WHAT TO WORK ON: Pull out of the data below the stretch of lines bounded by the one containing "(rule R25). -/" and the one containing "alphabetSize : Nat", both bounds included, unchanged.

═════ DATA TO EXAMINE ═════

-- ==== Sys2Proof/Machine/State.lean ====
section
/-! DEFINITION. The state of the block as plain data (rule R20), the host's moves (rule R63), the reasons a step
could stop, and the state after reset (rule R43). -/

namespace Sys2Proof.Machine

/-- The configuration registers 0 to 11 (rule R22), class `RW-cfg`. -/
structure ConfigRegs where
  /-- Register 0, `SAMPLE_RATE` (`sr`), Hz. -/
  sampleRate : Rat
  /-- Register 1, `SYMBOL_DURATION`, s. -/
  symbolDuration : Rat
  /-- Register 2, `BAND_LOW` (`low`), Hz. -/
  bandLow : Rat
  /-- Register 3, `BAND_HIGH`, Hz. -/
  bandHigh : Rat
  /-- Register 4, `BAND_COUNT` (`B`). -/
  bandCount : Nat
  /-- Register 5, `STEP` (`step`), Hz. -/
  step : Rat
  /-- Register 6, `PRE_DURATION`, s. -/
  preDuration : Rat
  /-- Register 7, `PRE_START_FREQ`, Hz. -/
  preStartFreq : Rat
  /-- Register 8, `PRE_END_FREQ`, Hz. -/
  preEndFreq : Rat
  /-- Register 9, `GUARD_DURATION`, s. -/
  guardDuration : Rat
  /-- Register 10, `LENGTH_FIELD_BITS` (`lfb`), bits. -/
  lengthFieldBits : Nat
  /-- Register 11, `SYNC_THRESHOLD` (`thr`), amplitude² (rule R25). -/
  syncThreshold : Rat
deriving DecidableEq, Repr

/-- The derived-geometry registers 16 to 23 (rule R28), class `RO`, written by `DERIVE` alone. -/
structure Geometry where
  /-- Register 16, `BAND_WIDTH`, Hz. -/
  bandWidth : Rat
  /-- Register 17, `STATES_PER_BAND` (`S`). -/
  statesPerBand : Nat
  /-- Register 18, `ALPHABET_SIZE`. -/
  alphabetSize : Nat
  /-- Register 19, `BITS_PER_SYMBOL` (`w`). -/
  bitsPerSymbol : Nat
  /-- Register 20, `N_SYMBOL` (`N`), samples. -/
  nSymbol : Nat
  /-- Register 21, `L_PREAMBLE` (`L`), samples. -/
  lPreamble : Nat
  /-- Register 22, `G_GUARD` (`G`), samples. -/
  gGuard : Nat
  /-- Register 23, `CHIRP_RATE`, Hz/s. -/
  chirpRate : Rat
deriving DecidableEq, Repr

/-- The detection-result registers 24 to 26 (rule R30), class `RO`. -/
structure SyncRegs where
  /-- Register 24, `SYNC_OFFSET`: index in `RXS` of the first sample of the chirp. -/
  offset : Nat
  /-- Register 25, `SYNC_PEAK`: the correlation there. -/
  peak : Rat
  /-- Register 26, `DATA_START`: index in `RXS` of the first sample of the data region. -/
  dataStart : Nat
deriving DecidableEq, Repr

/-- The six buffers of rule R38. -/
inductive Buffer where
  /-- Id 0, the logical payload, bits. -/
  | payload
  /-- Id 1, the frame bits. -/
  | fbits
  /-- Id 2, the packed symbols. -/
  | syms
  /-- Id 3, the chirp template, samples; read-only to the host (rule R40). -/
  | tpl
  /-- Id 4, the waveform to play, samples. -/
  | txs
  /-- Id 5, the captured waveform, samples. -/
  | rxs
deriving DecidableEq, Repr

/-- The content of a buffer as the typed port carries it (rules R39, R63). -/
inductive BufData where
  | bits (b : List Bit)
  | symbols (s : List Nat)
  | samples (x : List Sample)
deriving DecidableEq, Repr

/-- The host's moves (rule R63). A register's value crosses the typed port as a rational, a natural or a
word being the rational of that value (log 8). -/
inductive HostMove where
  /-- `HostWriteReg(no, v)`. -/
  | writeReg (no : Nat) (v : Rat)
  /-- `HostReadReg(no)`. -/
  | readReg (no : Nat)
  /-- `HostWriteSV(v)`, rule R32. -/
  | writeSv (v : BandVector)
  /-- `HostReadSV()`. -/
  | readSv
  /-- `HostLoad(buf, s)`. -/
  | load (buf : Buffer) (d : BufData)
  /-- `HostRead(buf)`. -/
  | read (buf : Buffer)
  /-- `HostIssue(word)`. -/
  | issue (c : Word)
  /-- `HostReset()`, rule R220. -/
  | reset
deriving DecidableEq, Repr

/-- What a read move returns to the host (rule R63). -/
inductive HostAnswer where
  /-- A register's value. -/
  | reg (v : Rat)
  /-- `SV` and `FLAG.SV_VALID`; an element with no value is `none` (rules R31, R203). -/
  | sv (elements : List (Option Nat)) (valid : Bool)
  /-- A buffer's whole content. -/
  | buffer (d : BufData)
deriving DecidableEq, Repr

/-- Why a step stops with a fault. There is none: the block has no trap and stops on nothing (rules R205, R206), a
failing command records its result and the block goes on. No constructor, so no fault can be raised (safe). -/
inductive Fault where
deriving DecidableEq, Repr

/-- Why a step refuses an instruction. -/
inductive Refusal where
  /-- An instruction without a meaning yet, raised by an arm of `exec` alone (safe); no arm raises it, since every
  command has its meaning. -/
  | notModelled (mnemonic : String)
deriving DecidableEq, Repr

/-- The state of the block, exactly rule R20's list, and the model's own three fields at the end. -/
structure State where
  /-- Registers 0 to 11 (rule R22). -/
  cfg : ConfigRegs
  /-- Register 12, `ARG0` (rule R26). -/
  arg0 : Nat
  /-- Registers 16 to 23 (rule R28). -/
  geo : Geometry
  /-- Registers 24 to 26 (rule R30). -/
  sync : SyncRegs
  /-- The `SV` file (rule R31); an element nothing has written holds no value (rule R93, log 6). -/
  sv : List (Option Nat)
  /-- Register 32, `STATUS` (rule R34). -/
  status : Word
  /-- Register 33, `RESULT` (rule R35). -/
  result : Word
  /-- Register 34, `ERRLOG` (rule R36). -/
  errlog : Word
  /-- Register 35, `ERRINFO` (rule R37). -/
  errinfo : Word
  /-- Register 36, `CMD`, the last command word (rule R59). -/
  cmd : Word
  /-- Buffer 0 (rule R38). -/
  payload : List Bit
  /-- Buffer 1 (rule R38). -/
  fbits : List Bit
  /-- Buffer 2 (rule R38). -/
  syms : List Nat
  /-- Buffer 3 (rules R38, R40). -/
  tpl : List Sample
  /-- Buffer 4 (rule R38). -/
  txs : List Sample
  /-- Buffer 5 (rules R38, R41). -/
  rxs : List Sample
  /-- The model's own: the capacities, parameters of the step (rules R7, R9, R20), written by nothing (log 4). -/
  caps : Caps
  /-- The model's own: the host's moves still to come, oldest first (rules R60, R236, log 1). -/
  pending : List HostMove
  /-- The model's own: what the host's last read returned (rule R63, log 3). -/
  answer : Option HostAnswer
deriving DecidableEq, Repr

/-- The block right after reset (rules R43, R221), with the capacities, the host's further moves and its last answer as
given: these three are not the block's state. -/
def State.resetWith (caps : Caps) (pending : List HostMove) (answer : Option HostAnswer) : State where
  cfg := ⟨0, 0, 0, 0, 0, 0, 0, 0, 0, 0, 0, 0⟩
  arg0 := 0
  geo := ⟨0, 0, 0, 0, 0, 0, 0, 0⟩
  sync := ⟨0, 0, 0⟩
  sv := []
  status := 0
  result := 0
  errlog := 0
  errinfo := 0
  cmd := 0
  payload := []
  fbits := []
  syms := []
  tpl := []
  txs := []
  rxs := []
  caps := caps
  pending := pending
  answer := answer

/-- The machine after reset with no host move to come. The capacities are DESIGN CHOICE ∞ (log 4, unsafe): no
statement rests on that value. -/
def State.reset : State := State.resetWith ⟨none, none, none, none⟩ [] none

end Sys2Proof.Machine
end

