/-- Rule R9, rule R197 code 5 info 3: a result longer than its destination's capacity is refused, never truncated. -/
def Obligations.ResultsOverCapacityAreRefused : Prop :=
  ∀ s : State, s.flag .halted = false → s.flag .cfgValid = true →
    let lfb := s.cfg.lengthFieldBits
    let w := s.geo.bitsPerSymbol
    let K := ceilDiv (lfb + s.payload.length) w
    let M := s.rxs.length / s.geo.nSymbol
    (s.payload.length < 2 ^ lfb → fits (lfb + s.payload.length) s.caps.bits = false →
      exec .frame s = .next (failed s 5 3 0)) ∧
    (fits (ceilDiv s.fbits.length w) s.caps.syms = false → exec .pack s = .next (failed s 5 3 0)) ∧
    ((∀ x ∈ s.syms, x < 2 ^ w) → fits s.arg0 s.caps.bits = false → exec .unpack s = .next (failed s 5 3 0)) ∧
    (∀ v : BandVector, s.flag .svValid = true → s.sv = v.map some → (∀ d ∈ v, d < s.geo.statesPerBand) →
      (fits (s.syms.length + 1) s.caps.syms = false → exec .unmap s = .next (failed s 5 3 0)) ∧
      (fits (s.txs.length + s.geo.nSymbol) s.caps.samples = false → exec .mod s = .next (failed s 5 3 0))) ∧
    (fits s.geo.lPreamble s.caps.samples = false → exec .chirp s = .next (failed s 5 3 0)) ∧
    (s.flag .tplValid = true → fits (s.geo.lPreamble + s.geo.gGuard) s.caps.samples = false →
      exec .txpre s = .next (failed s 5 3 0)) ∧
    (s.payload.length < 2 ^ lfb →
      fits (lfb + s.payload.length) s.caps.bits = false ∨ fits K s.caps.syms = false ∨
        fits (s.geo.lPreamble + s.geo.gGuard + K * s.geo.nSymbol) s.caps.samples = false →
      exec .txframe s = .next (failed s 5 3 0)) ∧
    (fits s.geo.lPreamble s.caps.samples = false ∨ fits M s.caps.syms = false ∨
        fits (M * w) s.caps.bits = false →
      exec .rxframe s = .next (failed s 5 3 0))

/-! ## Who writes what -/

/-- Rule R58: repeating a command that replaces its destination, with the same inputs, gives the same state, however it
ended. -/
def Obligations.ReplacingCommandsAreIdempotent : Prop :=
  ∀ (i : Instr) (s t : State),
    (i ∈ [Instr.frame, .pack, .unpack, .deframe, .chirp, .txpre, .detect, .txframe, .rxframe] ∨
      (∃ k, i = .map k) ∨ ∃ k, i = .demod k) →
    exec i s = .next t → exec i t = .next t

/-- Rules R28, R30, R31, R38, R59: each buffer, the `SV` file, the geometry and the detection registers are written by the
commands the spec lists for them and by no other; no command writes the configuration, `ARG0`, `CMD` or `RXS`. `STATUS`
is `EachFlagHasItsWriters`; `RESULT`, `ERRLOG` and `ERRINFO` are `EveryCommandRecordsOneResult`. -/
def Obligations.EachStateHasItsWriters : Prop :=
  ∀ (i : Instr) (s t : State), exec i s = .next t →
    (t.cfg = s.cfg ∧ t.arg0 = s.arg0 ∧ t.cmd = s.cmd ∧ t.rxs = s.rxs ∧ t.caps = s.caps ∧
      t.pending = s.pending ∧ t.answer = s.answer) ∧
    (t.geo ≠ s.geo → i = .derive) ∧
    (t.sync ≠ s.sync → i ∈ [Instr.detect, .rxframe]) ∧
    (t.sv ≠ s.sv → i ∈ [Instr.derive, .txframe, .rxframe] ∨ ∃ k, i = .map k ∨ i = .demod k) ∧
    (t.payload ≠ s.payload → i ∈ [Instr.deframe, .rxframe]) ∧
    (t.fbits ≠ s.fbits → i ∈ [Instr.frame, .unpack, .txframe, .rxframe]) ∧
    (t.syms ≠ s.syms → i ∈ [Instr.pack, .unmap, .txframe, .rxframe]) ∧
    (t.tpl ≠ s.tpl → i ∈ [Instr.chirp, .txframe, .rxframe]) ∧
    (t.txs ≠ s.txs → i ∈ [Instr.txpre, .mod, .txframe])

═════

WRITTEN ANSWER:
  /-- Register 11, `SYNC_THRESHOLD` (`thr`), amplitude² (rule R25). -/
  syncThreshold : Rat
deriving DecidableEq, Repr

/-- The derived-geometry registers 16 to 23 (rule R28), class `RO`, written by `DERIVE` alone. -/
structure Geometry where
  /-- Register 16, `BAND_WIDTH`, Hz. -/
  bandWidth : Rat
  /-- Register 17, `STATES_PER_BAND` (`S`). -/
  statesPerBand : Nat
  /-- Register 18, `ALPHABET_SIZE`. -/
  alphabetSize : Nat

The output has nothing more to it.